Tracking and managing grant deadlines

While funders may sometimes ask for proposals with a quick turnaround, you should never be surprised by grant reporting deadlines. Grant professionals can help you set up grant tracking systems, and make sure everyone on your team knows what they need to do and when.

Coordinating funder updates and follow-up

Just like with individual donors, you need to cultivate your relationships with grantmakers. A grant professional who offers this service ensures you’re providing program officers and staff with regular updates about your organization’s work. Some fundraising professionals also help you prep for meetings with program officers.

Monitoring foundation strategies

Grant professionals tend to keep an eye on major announcements, leadership changes, and strategy shifts in the philanthropic sector. This extra insight can be valuable when developing your grants strategy.

 

What Makes a Good Grant Writer?

Grant writers’ primary job is to turn your program ideas into compelling narratives that will resonate with funder audiences.

This requires a special alchemy of skills. Grant writers must be strong writers, attentive to detail, able to meet deadlines, and understand how programs and organizations work and what funders are looking for.

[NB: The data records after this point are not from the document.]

/-- A late token that a peer's module returns arrives (20 R370). -/
def State.lateFromPeer (s : State) (k : Nat) : Out :=
  match s.pkg.incoming[k]? with
  | some (.late _ sender bs) =>
    s.lateMail { s with pkg := { s.pkg with incoming := s.pkg.incoming.eraseIdx k } } sender bs
  | _ => disabled "TOKEN_DELIVERY"

/-- TOKEN_DELIVERY: `unit` is the position of the delivery, or, past the last of these, that of a token that has come back
from a peer. -/
def execTokenDelivery (s : State) : Out :=
  match s.pkg.deliveries[s.unit]? with
  | none => s.lateFromPeer (s.unit - s.pkg.deliveries.length)
  | some d =>
    match s.expert? d.name with
    | none => .next (s.dropDelivery s.unit)
    | some e =>
      let i : Fin 16 := Fin.ofNat 16 d.rep
      let r := e.rep i
      if !s.running e.part then disabled "TOKEN_DELIVERY"
      else if d.backward then
        let e := (e.setRep i { r with bwd := r.bwd + 1, bqueue := r.bqueue ++ [d.token] }).settle i
        .next ((s.dropDelivery s.unit).setExpert d.name e)
      else if e.sealed || d.step ≠ s.stepOf e.part then s.returnLate s.unit e.part d
      else .next ((s.dropDelivery s.unit).setExpert d.name (e.setRep i { r with queue := r.queue ++ [d.token] }))

-- Batches (R281, R320)

/-- The checks of a buffer as a store destination, races apart, page by page. -/
def State.bufferCheck (s : State) : Nat → Nat → Nat → Chk Unit
  | 0, _, _ => .ok ()
  | k + 1, a, n =>
    if n = 0 then .ok ()
    else (s.locate .store (word a)).bind fun _ =>
      let l := min n (2 ^ 16 - a % 2 ^ 16)
      s.bufferCheck k (a + l) (n - l)

/-- The bytes of a token record that are written (Table 15.6). -/
def tokenRecord (t : Token) : List Byte := leBytes 8 (t.bytes.length + t.sender * 2 ^ 8 + t.module * 2 ^ 32) ++ t.bytes

/-- Check the records of a batch as stores. -/
def State.checkBatch (s : State) : Nat → List Token → Chk (List (List (Word × Target × Nat) × List Byte))
  | _, [] => .ok []
  | a, t :: ts =>
    let bs := tokenRecord t
    (s.checkRange .store (word a) bs.length 256).bind fun p =>
      (s.checkBatch (a + 256) ts).bind fun ps => .ok ((p, bs) :: ps)

/-- Take a batch: the tokens are written to the buffer, and leave their queue. -/
def State.takeBatch (s : State) (d : XReg) (name : Nat) (e : Expert) (i : Fin 16) (r : Replica) (ts : List Token)
    (buf : Word) : Res :=
  (s.checkBatch buf.toNat ts).res s fun ps =>
    if ts.isEmpty then .done (s.wx d 0)
    else
      let s := s.setExpert name ((e.setRep i r).settle i)
      let s := ps.foldl (fun s p => s.storeRange p.1 p.2) (s.acquire .sys)
      .done (s.wx d (word ts.length)).endRegion

/-- The replica of a leaf that issues XBATCH: LIVE or DRAINING, with the issuing cluster in its group. -/
def State.ownReplica (s : State) (e : Expert) (i : Fin 16) : Bool :=
  ((e.rep i).state = .live || (e.rep i).state = .draining) && (s.groupOf e (e.rep i).group).contains s.cl

/-- XBATCH.fwd and XBATCH.bwd, after their buffer. -/
def State.batch (s : State) (d a b c : XReg) (f : Nat → Expert → Fin 16 → Res) : Res :=
  let name := nameOf (s.rx a)
  let i := identRep (s.rx a)
  let n := (s.rx c).toNat
  if s.vecMemBusy then .wait s
  else if n ≠ 0 && !aligned (s.rx b) 256 then .trap ⟨.align, s.rx b, 0⟩
  else (s.bufferCheck (n * 256 / 2 ^ 16 + 2) (s.rx b).toNat (n * 256)).res s fun _ =>
    (s.held name).res s fun h =>
      match h with
      | .peer _ => .done (s.wx d xRetired)
      | .here e => if s.ownReplica e i then f name e i else .done (s.wx d xRetired)

/-- XBATCH.fwd. -/
def execXbatchFwd (d a b c : XReg) (s : State) : Out :=
  s.run (.xbatchFwd d a b c) fun s =>
    s.batch d a b c fun name e i =>
      let r := e.rep i
      let step := s.stepOf e.part
      if step = 0 then .done (s.wx d xNoStep)
      else if r.version ≠ some step then .done (s.wx d xStale)
      else
        let n := min (s.rx c).toNat r.queue.length
        let ts := r.queue.take n
        s.takeBatch d name e i { r with queue := r.queue.drop n, out := r.out - n, fwd := r.fwd + n } ts (s.rx b)

/-- XBATCH.bwd. -/
def execXbatchBwd (d a b c : XReg) (s : State) : Out :=
  s.run (.xbatchBwd d a b c) fun s =>
    s.batch d a b c fun name e i =>
      let r := e.rep i
      let n := min (s.rx c).toNat r.bqueue.length
      s.takeBatch d name e i { r with bqueue := r.bqueue.drop n } (r.bqueue.take n) (s.rx b)

/-- Copy n bytes of a partition's addresses for a cluster, where both sides translate. -/
def State.copyRange (s : State) (c : ClusterId) (p : Nat) (src dst : Word) (n : Nat) : State :=
  match s.side p src n, s.side p dst n with
  | .ok x, .ok y =>
    let (s, bs) := (s.noteRange (some c) p src n).readSide x
    (s.noteRange (some c) p dst n).writeSide y bs
  | _, _ => s

/-- The address of the scale of the block that holds a byte of a page, where the page has a block format and the byte is
data (08 R208). -/
def State.scaleOfByte (s : State) (p : Nat) (a : Word) : Option (Word × Nat) :=
  (s.pageAt p a.toNat).bind fun g => (g.fmt.bind Fmt.blk?).bind fun b =>
    let o := (a.toNat - g.va) * 8
    let k := g.blockOf (o / b.bits)
    if 8 * g.dataBytes b < o + 8 then none
    else some (word (g.va + (if g.has 26 then g.size else g.dataBytes b) + k * b.scaleBytes), b.scaleBytes)

/-- The scales of the bytes of a range are copied with them: the ranges of n bytes from offset k on, each with its source,
its destination and its length. -/
def State.scaleRanges (s : State) (p : Nat) (src dst : Word) : Nat → Nat → List (Word × Word × Nat)
  | 0, _ => []
  | n + 1, k =>
    (match s.scaleOfByte p (src + word k), s.scaleOfByte p (dst + word k) with
    | some x, some y => [(x.1, y.1, x.2)]
    | _, _ => []) ++ s.scaleRanges p src dst n (k + 1)

/-- The agent of a weight copy: the copy unit of the group's first cluster, or an in-DRAM engine in its place (R283,
assumption 60). -/
def copyAgent (c : ClusterId) : Agent := .job 1 (clusterBits c) (2 ^ 200 + clusterBits c)

/-- An access of a weight copy races on a CHECKED page (9 R218). -/
def State.copyRaces (s : State) (c : ClusterId) (p : Nat) (rs : List (Word × Word × Nat)) : Bool :=
  !s.mem.accesses.isEmpty && rs.any fun r =>
    s.rangeRaces (copyAgent c) p r.1 r.2.2 false || s.rangeRaces (copyAgent c) p r.2.1 r.2.2 true

/-- Copy canonical buffer STEPNO mod 2 into a group's copy, with the scales of its blocks (R283, R320). A copy that races
ends without an effect (assumption 60). -/
def State.copyWeights (s : State) (e : Expert) (group : Nat) : State :=
  let src := e.weights + word (s.stepOf e.part % 2 * e.wbytes)
  let g := e.groups.getD group (⟨0, 0, 0⟩, 0)
  let rs := (src, g.2, e.wbytes) :: s.scaleRanges e.part src g.2 e.wbytes 0
  if s.copyRaces g.1 e.part rs then s else rs.foldl (fun s r => s.copyRange g.1 e.part r.1 r.2.1 r.2.2) s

Some grant writers have experience running and evaluating programs as well, meaning they can provide thoughtful questions about your proposed strategies, activities, and benchmarks. This can ultimately help you design even stronger initiatives.

 

Skills to Look for When Hiring a Grant Writer

When you’re hiring a grant writer, here are some key things to look for:

  • Experience with similar organizations: Some, though not all, grant writers develop a niche working with specific types of organizations. For example, some grant writers love working with locally based direct service organizations, while others work mostly with national groups.
  • Excellent writing skills: While experienced grant writers have long resumes of proposals written, some are just getting started. But newer grant writers will likely have relevant and transferable experience, such as writing newsletters, websites, or promotional materials. If you’re not familiar with the grant writer, ask for writing samples!
  • Familiarity with writing for different audiences: This is a skill few nonprofits ask about, but that is especially essential. Foundations are not a monolithic audience. For example, funders for direct service organizations are often quite different from funders for arts organizations. Great grant writers take the time to understand the audience you are appealing to.
  • Comfort with feedback: Grant writers hone the ability to receive and act on feedback. It’s worth asking up front how a grant writer prefers to receive your input and at which stages. For example, do they prefer comments on a document, line edits, or an email with your overall thoughts? Often, experienced grant writers will have a specific feedback process.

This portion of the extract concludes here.